Okay, all right, good, all right, good. But then it sits right here and then all of a sudden, all of this stuff gets approved. All of this stuff gets approved and at the exact same time, what happens to our actual overall work demand?
It also goes up. So I've approved a ton of work that you guys did over the course of the last four iterations and I've dumped a bunch of new work on you. Their product owner is a traveling salesman, right? He's probably head of national sales
but he's still out on the road. He still meets with their key clients, their key customers, their top individuals. He doesn't have time. He's out on the road to evaluate all that stuff that you're doing. So when he gets back into the office, he does two things. He quickly evaluates everything and says, good, good, good, good, good, good. And says, oh, and by the way,
customers A, B, and C said they absolutely positively have to have this feature or they're gonna go to our competitor. Here's new work, right? At one point, the team literally runs out of things to do. The backlog gets to absolutely zero. He's not even back yet, right? This is actually iteration seven.
He's not even back yet. So over the phone or via email, he dumps a bunch of new stuff and then comes back in the next iteration and says, oh, by the way, yeah, yeah, this stuff's all good, right? There's another challenge here, obviously. If you're working on stories in iteration one and they actually get approved in iteration four, assuming two-week iterations,
that's six to eight weeks after you did the work. If he says this is no good, it's practically a do-over, right? And it turns out that he was the one that was telling the team they needed to move faster.
So the cumulative flow can be extremely helpful. Now, in this case, I'm showing that it's a product owner. But what we wanna look at is, let's say that there's something going on where we're getting these gluts in the development queue. Let's have the conversation. Why is that happening? What's going on there? What are other things that are happening? If it turns out that we say, gee, it seems to me that every time we send a story
to team X because we need them to do something for us, then it all gets hung up and waits forever. Huh, interesting. Let's create a lane for sent to team X and a lane for came back from team X, and let's see how long that actually is.

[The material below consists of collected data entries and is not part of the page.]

-- ==== Sys2Proof/Laws/Fields.lean ====
section
/-! SUPPORT. The bit fields (00_scope.md R12, R13): bounds, the sum form, joining two fields, and the two signed readings. -/

namespace Sys2Proof.Machine

variable (bit : Nat → Bool)

theorem fieldValue_lt (p n : Nat) : fieldValue bit p n < 2 ^ n := by
  induction n with
  | zero => simp [fieldValue]
  | succ n ih =>
    have : (bit (p + n)).toNat ≤ 1 := Bool.toNat_le _
    simp only [fieldValue, pow_succ]; omega

/-- R110: a field of width a + b is the field of its first a bits followed by the field of the other b. -/
theorem fieldValue_add (p a b : Nat) : fieldValue bit p (a + b) = fieldValue bit p a * 2 ^ b + fieldValue bit (p + a) b := by
  induction b with
  | zero => simp [fieldValue]
  | succ b ih =>
    rw [← Nat.add_assoc]
    simp only [fieldValue, ih, Nat.add_assoc, pow_succ]; ring

/-- R12: the sum over the bits, the first with the greatest weight. -/
theorem fieldValue_eq_sum (p n : Nat) : fieldValue bit p n = ∑ k ∈ Finset.range n, (bit (p + k)).toNat * 2 ^ (n - 1 - k) := by
  induction n with
  | zero => simp [fieldValue]
  | succ n ih =>
    rw [fieldValue, ih, Finset.sum_range_succ, Finset.mul_sum]
    congr 1
    · refine Finset.sum_congr rfl fun k hk => ?_
      have hk := Finset.mem_range.1 hk
      rw [show n + 1 - 1 - k = (n - 1 - k) + 1 by omega, pow_succ]; ring
    · simp

theorem fieldSum_eq (s : State) (p n : Nat) : fieldSum s p n = fieldValue s.payloadBit p n := by
  rw [fieldValue_eq_sum]; rfl

/-- The top bit of an n-bit number. -/
theorem testBit_top {n v : Nat} (hn : n ≠ 0) (hv : v < 2 ^ n) : v.testBit (n - 1) = decide (2 ^ (n - 1) ≤ v) := by
  obtain ⟨m, rfl⟩ := Nat.exists_eq_succ_of_ne_zero hn
  rw [Nat.succ_eq_add_one, Nat.add_sub_cancel]
  rw [Nat.testBit_eq_decide_div_mod_eq]
  rw [Nat.succ_eq_add_one, pow_succ] at hv
  by_cases h : 2 ^ m ≤ v
  · have : v / 2 ^ m = 1 := by
      rw [Nat.div_eq_iff (by positivity)]; constructor <;> omega
    simp [this, h]
  · have : v / 2 ^ m = 0 := Nat.div_eq_of_lt (by omega)
    simp [this, h]

theorem signedField_eq {n v : Nat} (hv : v < 2 ^ n) : signedField n v = twosComplement n v := by
  unfold signedField twosComplement
  by_cases hn : n = 0
  · subst hn; simp at hv; simp [hv]
  · rw [if_neg hn, testBit_top hn hv]
    simp only [decide_eq_true_eq, ne_eq, hn, not_false_eq_true, true_and]
    push_cast
    rfl

theorem signMagnitude_eq {n v : Nat} (hv : v < 2 ^ n) : signMagnitude n v = signedMagnitude n v := by
  unfold signMagnitude signedMagnitude
  by_cases hn : n = 0
  · simp [hn]
  · rw [if_neg hn, if_neg hn, testBit_top hn hv]
    obtain ⟨m, rfl⟩ := Nat.exists_eq_succ_of_ne_zero hn
    rw [Nat.succ_eq_add_one, pow_succ] at hv
    simp only [Nat.succ_eq_add_one, Nat.add_sub_cancel, decide_eq_true_eq]
    split
    · rename_i h
      rw [show v = 2 ^ m + (v - 2 ^ m) by omega, Nat.add_mod_left, Nat.mod_eq_of_lt (by omega)]
      push_cast; ring
    · rw [Nat.mod_eq_of_lt (by omega)]

/-- R13: the two's-complement integer of an n-bit field lies in its range, and its 64-bit pattern reads back as it. -/
theorem mod64_toInt {x : Int} (h₁ : -2 ^ 63 ≤ x) (h₂ : x < 2 ^ 63) : (mod64 x).toInt = x := by
  rw [mod64, BitVec.toInt_ofInt, Int.bmod_eq_of_le] <;> norm_num <;> omega

theorem twosComplement_range {n v : Nat} (hn : n ≤ 64) (hv : v < 2 ^ n) :
    -2 ^ 63 ≤ twosComplement n v ∧ twosComplement n v < 2 ^ 63 := by
  unfold twosComplement
  by_cases h0 : n = 0
  · subst h0; simp at hv; simp [hv]
  · have hp : (2 : Nat) ^ (n - 1) ≤ 2 ^ 63 := Nat.pow_le_pow_right (by norm_num) (by omega)
    have h2 : (2 : Nat) ^ n = 2 * 2 ^ (n - 1) := by
      rw [← pow_succ']; congr 1; omega
    have hc : ((2 : Int) ^ n) = ((2 ^ n : Nat) : Int) := by push_cast; rfl
    split
    · rw [hc]; omega
    · rename_i h
      simp only [ne_eq, h0, not_false_eq_true, true_and, not_le] at h
      omega

theorem signedMagnitude_range {n v : Nat} (hn : n ≤ 64) (hv : v < 2 ^ n) :
    -2 ^ 63 ≤ signedMagnitude n v ∧ signedMagnitude n v < 2 ^ 63 := by
  unfold signedMagnitude
  by_cases h0 : n = 0
  · simp [h0]
  · have hp : (2 : Nat) ^ (n - 1) ≤ 2 ^ 63 := Nat.pow_le_pow_right (by norm_num) (by omega)
    have h2 : (2 : Nat) ^ n = 2 * 2 ^ (n - 1) := by
      rw [← pow_succ']; congr 1; omega
    have hc : ((2 : Int) ^ (n - 1)) = ((2 ^ (n - 1) : Nat) : Int) := by push_cast; rfl
    rw [if_neg h0]
    split
    · rw [hc]; omega
    · omega

end Sys2Proof.Machine
end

And if the glut moves from our development lane to our team X lane, now we know that is, in fact, the problem, and we have data. We've got a pretty graph that shows that this is a challenge, right? So we can have a much better conversation.
My advice is that you measure many things. I wouldn't say don't measure velocity. I think it's actually a fine metric. Just don't abuse it, right? Use cumulative flow diagrams. Use scatter diagrams. I'm gonna walk you through something quick here.
So here's a team. Here's their velocity over time. As we look at this, what do we know about this team? What's going on with these folks? Start off, they've got good velocity. It's getting really good. It's getting even better, and then all of a sudden, it just starts to tank, right?
Do we know what happened? We can't. We can't know by just looking at velocity. We could look at the cumulative flow. That might help us out, but if we track code quality, we can see that the quality of the code is doing fairly well and starts to tank
while velocities continue to go up, and then we hit this maximum threshold, the quality of the code is really low, and we can no longer keep up, and as they finally just say, all right, you know what? Let's get back to reality here. They start to improve the code base,
and velocity normalizes off. We can also look at the average number of hours worked. In this case, this team was a consulting group, and so they were billing their hours to the client, so that's why they were tracking them. We didn't ask them to do that, but it's not a bad thing to do for a team as long as they don't feel that it's oppressive.
We could actually see the number of hours that they were putting in, so we can see that there's this inflection point where they're putting in 50-something hours a week, almost, and yet their velocity is going down. They just can't keep up anymore. What's that?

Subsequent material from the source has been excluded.